_Supplied data:_
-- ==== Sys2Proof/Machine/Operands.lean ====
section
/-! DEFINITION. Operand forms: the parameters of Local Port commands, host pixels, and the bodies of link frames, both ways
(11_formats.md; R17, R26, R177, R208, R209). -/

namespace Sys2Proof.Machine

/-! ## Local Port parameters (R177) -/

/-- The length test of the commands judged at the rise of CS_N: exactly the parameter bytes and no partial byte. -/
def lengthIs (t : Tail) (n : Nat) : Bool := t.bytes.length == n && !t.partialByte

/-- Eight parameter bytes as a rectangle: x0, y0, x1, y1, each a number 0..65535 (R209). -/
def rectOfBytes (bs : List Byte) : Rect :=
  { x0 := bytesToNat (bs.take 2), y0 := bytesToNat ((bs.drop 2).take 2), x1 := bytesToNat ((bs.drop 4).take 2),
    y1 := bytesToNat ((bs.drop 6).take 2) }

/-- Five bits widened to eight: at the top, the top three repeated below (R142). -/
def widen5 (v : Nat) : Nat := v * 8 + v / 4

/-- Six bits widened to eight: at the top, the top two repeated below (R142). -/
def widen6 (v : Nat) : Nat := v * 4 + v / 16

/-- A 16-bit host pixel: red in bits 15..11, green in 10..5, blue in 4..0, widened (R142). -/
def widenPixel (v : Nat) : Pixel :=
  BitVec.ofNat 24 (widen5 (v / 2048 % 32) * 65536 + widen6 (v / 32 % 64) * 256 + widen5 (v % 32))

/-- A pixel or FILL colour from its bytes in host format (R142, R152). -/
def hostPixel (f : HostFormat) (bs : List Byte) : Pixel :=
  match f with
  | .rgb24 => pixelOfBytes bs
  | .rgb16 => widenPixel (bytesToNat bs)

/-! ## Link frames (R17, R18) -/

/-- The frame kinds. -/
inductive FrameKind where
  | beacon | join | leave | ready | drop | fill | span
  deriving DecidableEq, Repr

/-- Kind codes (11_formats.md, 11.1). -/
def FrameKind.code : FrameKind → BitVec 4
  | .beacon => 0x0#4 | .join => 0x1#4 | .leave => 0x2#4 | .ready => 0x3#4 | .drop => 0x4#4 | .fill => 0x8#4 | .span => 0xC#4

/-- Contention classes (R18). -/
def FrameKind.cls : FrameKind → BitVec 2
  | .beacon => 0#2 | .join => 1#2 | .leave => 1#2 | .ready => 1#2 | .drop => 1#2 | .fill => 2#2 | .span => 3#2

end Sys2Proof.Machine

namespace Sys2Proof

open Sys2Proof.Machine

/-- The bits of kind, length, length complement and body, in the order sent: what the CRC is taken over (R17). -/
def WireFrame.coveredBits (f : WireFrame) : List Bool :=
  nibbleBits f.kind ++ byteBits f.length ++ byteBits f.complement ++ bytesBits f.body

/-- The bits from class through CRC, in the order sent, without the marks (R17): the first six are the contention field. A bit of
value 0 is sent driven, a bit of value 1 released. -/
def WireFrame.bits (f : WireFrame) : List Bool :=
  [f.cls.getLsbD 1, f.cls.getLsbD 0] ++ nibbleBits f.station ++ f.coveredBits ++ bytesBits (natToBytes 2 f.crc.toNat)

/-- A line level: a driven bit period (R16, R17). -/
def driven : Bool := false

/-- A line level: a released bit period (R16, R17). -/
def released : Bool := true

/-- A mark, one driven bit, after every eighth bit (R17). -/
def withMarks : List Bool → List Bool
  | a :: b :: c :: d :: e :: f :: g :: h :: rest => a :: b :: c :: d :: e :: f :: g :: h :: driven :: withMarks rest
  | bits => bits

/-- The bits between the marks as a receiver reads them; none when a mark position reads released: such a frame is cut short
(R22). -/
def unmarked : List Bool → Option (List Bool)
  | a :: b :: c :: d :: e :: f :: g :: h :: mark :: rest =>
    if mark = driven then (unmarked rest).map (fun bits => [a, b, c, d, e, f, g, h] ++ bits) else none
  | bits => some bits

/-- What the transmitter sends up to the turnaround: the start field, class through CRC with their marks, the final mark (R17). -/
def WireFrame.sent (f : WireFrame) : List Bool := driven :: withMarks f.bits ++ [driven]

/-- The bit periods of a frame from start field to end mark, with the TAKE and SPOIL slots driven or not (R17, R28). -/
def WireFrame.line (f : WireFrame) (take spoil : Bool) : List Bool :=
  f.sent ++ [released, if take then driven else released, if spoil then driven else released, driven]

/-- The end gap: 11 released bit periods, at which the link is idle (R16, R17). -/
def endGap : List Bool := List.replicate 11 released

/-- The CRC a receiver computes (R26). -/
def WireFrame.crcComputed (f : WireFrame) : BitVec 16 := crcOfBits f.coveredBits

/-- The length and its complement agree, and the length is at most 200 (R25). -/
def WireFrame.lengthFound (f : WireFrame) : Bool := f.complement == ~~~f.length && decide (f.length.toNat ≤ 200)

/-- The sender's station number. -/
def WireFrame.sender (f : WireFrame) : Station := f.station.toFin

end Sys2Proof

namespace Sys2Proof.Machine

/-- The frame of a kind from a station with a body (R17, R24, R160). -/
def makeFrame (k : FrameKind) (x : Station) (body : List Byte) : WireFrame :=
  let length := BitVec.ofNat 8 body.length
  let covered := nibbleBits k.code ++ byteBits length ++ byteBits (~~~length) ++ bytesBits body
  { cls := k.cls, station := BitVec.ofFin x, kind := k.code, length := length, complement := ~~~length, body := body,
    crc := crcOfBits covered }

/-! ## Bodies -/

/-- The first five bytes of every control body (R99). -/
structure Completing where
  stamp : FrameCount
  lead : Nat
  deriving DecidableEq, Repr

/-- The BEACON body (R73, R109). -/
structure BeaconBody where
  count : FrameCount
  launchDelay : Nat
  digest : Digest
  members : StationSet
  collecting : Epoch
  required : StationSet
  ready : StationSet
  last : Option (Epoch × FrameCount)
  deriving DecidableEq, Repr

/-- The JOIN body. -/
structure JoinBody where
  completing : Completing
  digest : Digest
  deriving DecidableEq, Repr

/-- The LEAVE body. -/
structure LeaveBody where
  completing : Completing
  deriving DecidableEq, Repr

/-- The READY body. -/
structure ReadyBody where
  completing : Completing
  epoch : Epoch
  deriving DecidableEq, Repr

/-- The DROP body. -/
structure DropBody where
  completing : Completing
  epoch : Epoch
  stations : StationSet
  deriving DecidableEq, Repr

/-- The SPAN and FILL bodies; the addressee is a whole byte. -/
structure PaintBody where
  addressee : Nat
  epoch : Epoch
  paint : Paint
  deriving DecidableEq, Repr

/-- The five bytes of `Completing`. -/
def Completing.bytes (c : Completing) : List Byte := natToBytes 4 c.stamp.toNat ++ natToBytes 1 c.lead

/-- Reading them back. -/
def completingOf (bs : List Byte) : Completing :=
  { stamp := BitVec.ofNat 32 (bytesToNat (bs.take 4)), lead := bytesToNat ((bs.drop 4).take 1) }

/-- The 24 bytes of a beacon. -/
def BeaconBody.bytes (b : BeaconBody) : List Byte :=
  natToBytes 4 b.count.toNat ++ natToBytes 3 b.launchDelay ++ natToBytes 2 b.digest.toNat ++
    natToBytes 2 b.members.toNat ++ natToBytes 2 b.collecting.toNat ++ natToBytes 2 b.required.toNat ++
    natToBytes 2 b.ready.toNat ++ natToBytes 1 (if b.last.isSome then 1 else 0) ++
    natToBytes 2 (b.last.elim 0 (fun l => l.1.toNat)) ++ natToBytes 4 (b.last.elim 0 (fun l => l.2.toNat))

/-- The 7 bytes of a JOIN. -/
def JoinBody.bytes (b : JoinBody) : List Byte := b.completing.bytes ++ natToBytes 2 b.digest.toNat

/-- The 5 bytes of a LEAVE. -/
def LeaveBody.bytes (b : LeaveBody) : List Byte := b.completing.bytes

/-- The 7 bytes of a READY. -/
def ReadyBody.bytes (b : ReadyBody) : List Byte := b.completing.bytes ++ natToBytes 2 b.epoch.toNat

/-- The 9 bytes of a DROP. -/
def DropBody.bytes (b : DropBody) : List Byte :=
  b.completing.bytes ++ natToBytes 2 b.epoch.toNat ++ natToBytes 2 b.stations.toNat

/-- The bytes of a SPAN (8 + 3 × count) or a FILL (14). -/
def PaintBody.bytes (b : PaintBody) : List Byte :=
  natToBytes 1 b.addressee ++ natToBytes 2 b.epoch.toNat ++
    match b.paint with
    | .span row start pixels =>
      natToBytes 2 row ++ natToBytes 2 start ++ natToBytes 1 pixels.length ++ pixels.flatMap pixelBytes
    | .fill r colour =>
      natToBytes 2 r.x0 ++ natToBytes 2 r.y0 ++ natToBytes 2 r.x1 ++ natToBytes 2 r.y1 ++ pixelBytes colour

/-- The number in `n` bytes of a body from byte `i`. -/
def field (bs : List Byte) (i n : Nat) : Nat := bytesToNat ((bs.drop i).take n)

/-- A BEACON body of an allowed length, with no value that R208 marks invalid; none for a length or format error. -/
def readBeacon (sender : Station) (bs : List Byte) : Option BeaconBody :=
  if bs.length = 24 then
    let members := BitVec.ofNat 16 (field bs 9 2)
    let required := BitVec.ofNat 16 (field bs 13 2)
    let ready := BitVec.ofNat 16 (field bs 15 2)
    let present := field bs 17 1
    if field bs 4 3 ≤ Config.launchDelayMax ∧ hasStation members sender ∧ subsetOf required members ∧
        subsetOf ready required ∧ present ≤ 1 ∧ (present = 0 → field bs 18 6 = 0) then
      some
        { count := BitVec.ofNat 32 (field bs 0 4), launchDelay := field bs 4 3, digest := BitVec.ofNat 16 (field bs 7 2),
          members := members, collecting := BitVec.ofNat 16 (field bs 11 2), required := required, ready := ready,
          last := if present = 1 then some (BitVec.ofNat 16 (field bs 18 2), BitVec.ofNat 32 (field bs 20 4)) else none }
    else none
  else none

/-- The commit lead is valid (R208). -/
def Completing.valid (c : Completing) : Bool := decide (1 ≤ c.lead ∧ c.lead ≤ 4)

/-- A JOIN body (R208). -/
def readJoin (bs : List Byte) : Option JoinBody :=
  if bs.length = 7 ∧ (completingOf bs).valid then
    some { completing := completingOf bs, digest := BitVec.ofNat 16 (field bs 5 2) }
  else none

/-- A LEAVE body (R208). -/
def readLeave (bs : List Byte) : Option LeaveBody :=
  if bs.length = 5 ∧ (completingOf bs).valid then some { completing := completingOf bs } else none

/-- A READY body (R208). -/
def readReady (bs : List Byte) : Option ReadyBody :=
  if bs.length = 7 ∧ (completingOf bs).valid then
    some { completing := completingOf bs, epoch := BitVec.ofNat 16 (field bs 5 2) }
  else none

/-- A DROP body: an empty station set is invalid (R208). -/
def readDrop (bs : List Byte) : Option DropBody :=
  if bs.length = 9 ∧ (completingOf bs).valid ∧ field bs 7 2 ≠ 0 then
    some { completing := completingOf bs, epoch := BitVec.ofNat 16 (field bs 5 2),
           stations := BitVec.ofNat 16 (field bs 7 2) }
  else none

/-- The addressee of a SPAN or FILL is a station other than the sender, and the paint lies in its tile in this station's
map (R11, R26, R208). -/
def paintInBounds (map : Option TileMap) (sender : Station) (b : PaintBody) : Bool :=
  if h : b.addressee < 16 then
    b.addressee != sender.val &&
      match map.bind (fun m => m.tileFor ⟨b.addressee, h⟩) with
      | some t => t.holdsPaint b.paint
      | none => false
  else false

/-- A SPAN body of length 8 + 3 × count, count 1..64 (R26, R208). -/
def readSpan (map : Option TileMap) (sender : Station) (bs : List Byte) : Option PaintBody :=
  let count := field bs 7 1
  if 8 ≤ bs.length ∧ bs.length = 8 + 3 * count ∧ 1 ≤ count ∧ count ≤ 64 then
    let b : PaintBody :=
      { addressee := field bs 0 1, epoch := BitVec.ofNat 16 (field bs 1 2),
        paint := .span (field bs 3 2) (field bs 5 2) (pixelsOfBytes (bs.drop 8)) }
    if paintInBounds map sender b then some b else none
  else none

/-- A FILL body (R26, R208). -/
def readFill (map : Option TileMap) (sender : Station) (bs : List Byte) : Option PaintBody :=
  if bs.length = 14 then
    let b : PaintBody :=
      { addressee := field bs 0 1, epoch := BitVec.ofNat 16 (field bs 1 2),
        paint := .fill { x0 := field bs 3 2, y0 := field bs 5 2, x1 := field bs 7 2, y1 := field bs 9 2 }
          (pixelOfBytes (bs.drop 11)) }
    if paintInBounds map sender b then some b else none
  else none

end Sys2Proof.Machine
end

_To do:_ For this exercise, please output exactly the lines above starting at the line with "2#2 | .span => 3#2" and ending at the line with "value 0 is sent", ends included.

_Result for this exercise:_
  | .beacon => 0#2 | .join => 1#2 | .leave => 1#2 | .ready => 1#2 | .drop => 1#2 | .fill => 2#2 | .span => 3#2

end Sys2Proof.Machine

namespace Sys2Proof

open Sys2Proof.Machine

/-- The bits of kind, length, length complement and body, in the order sent: what the CRC is taken over (R17). -/
def WireFrame.coveredBits (f : WireFrame) : List Bool :=
  nibbleBits f.kind ++ byteBits f.length ++ byteBits f.complement ++ bytesBits f.body

/-- The bits from class through CRC, in the order sent, without the marks (R17): the first six are the contention field. A bit of
value 0 is sent driven, a bit of value 1 released. -/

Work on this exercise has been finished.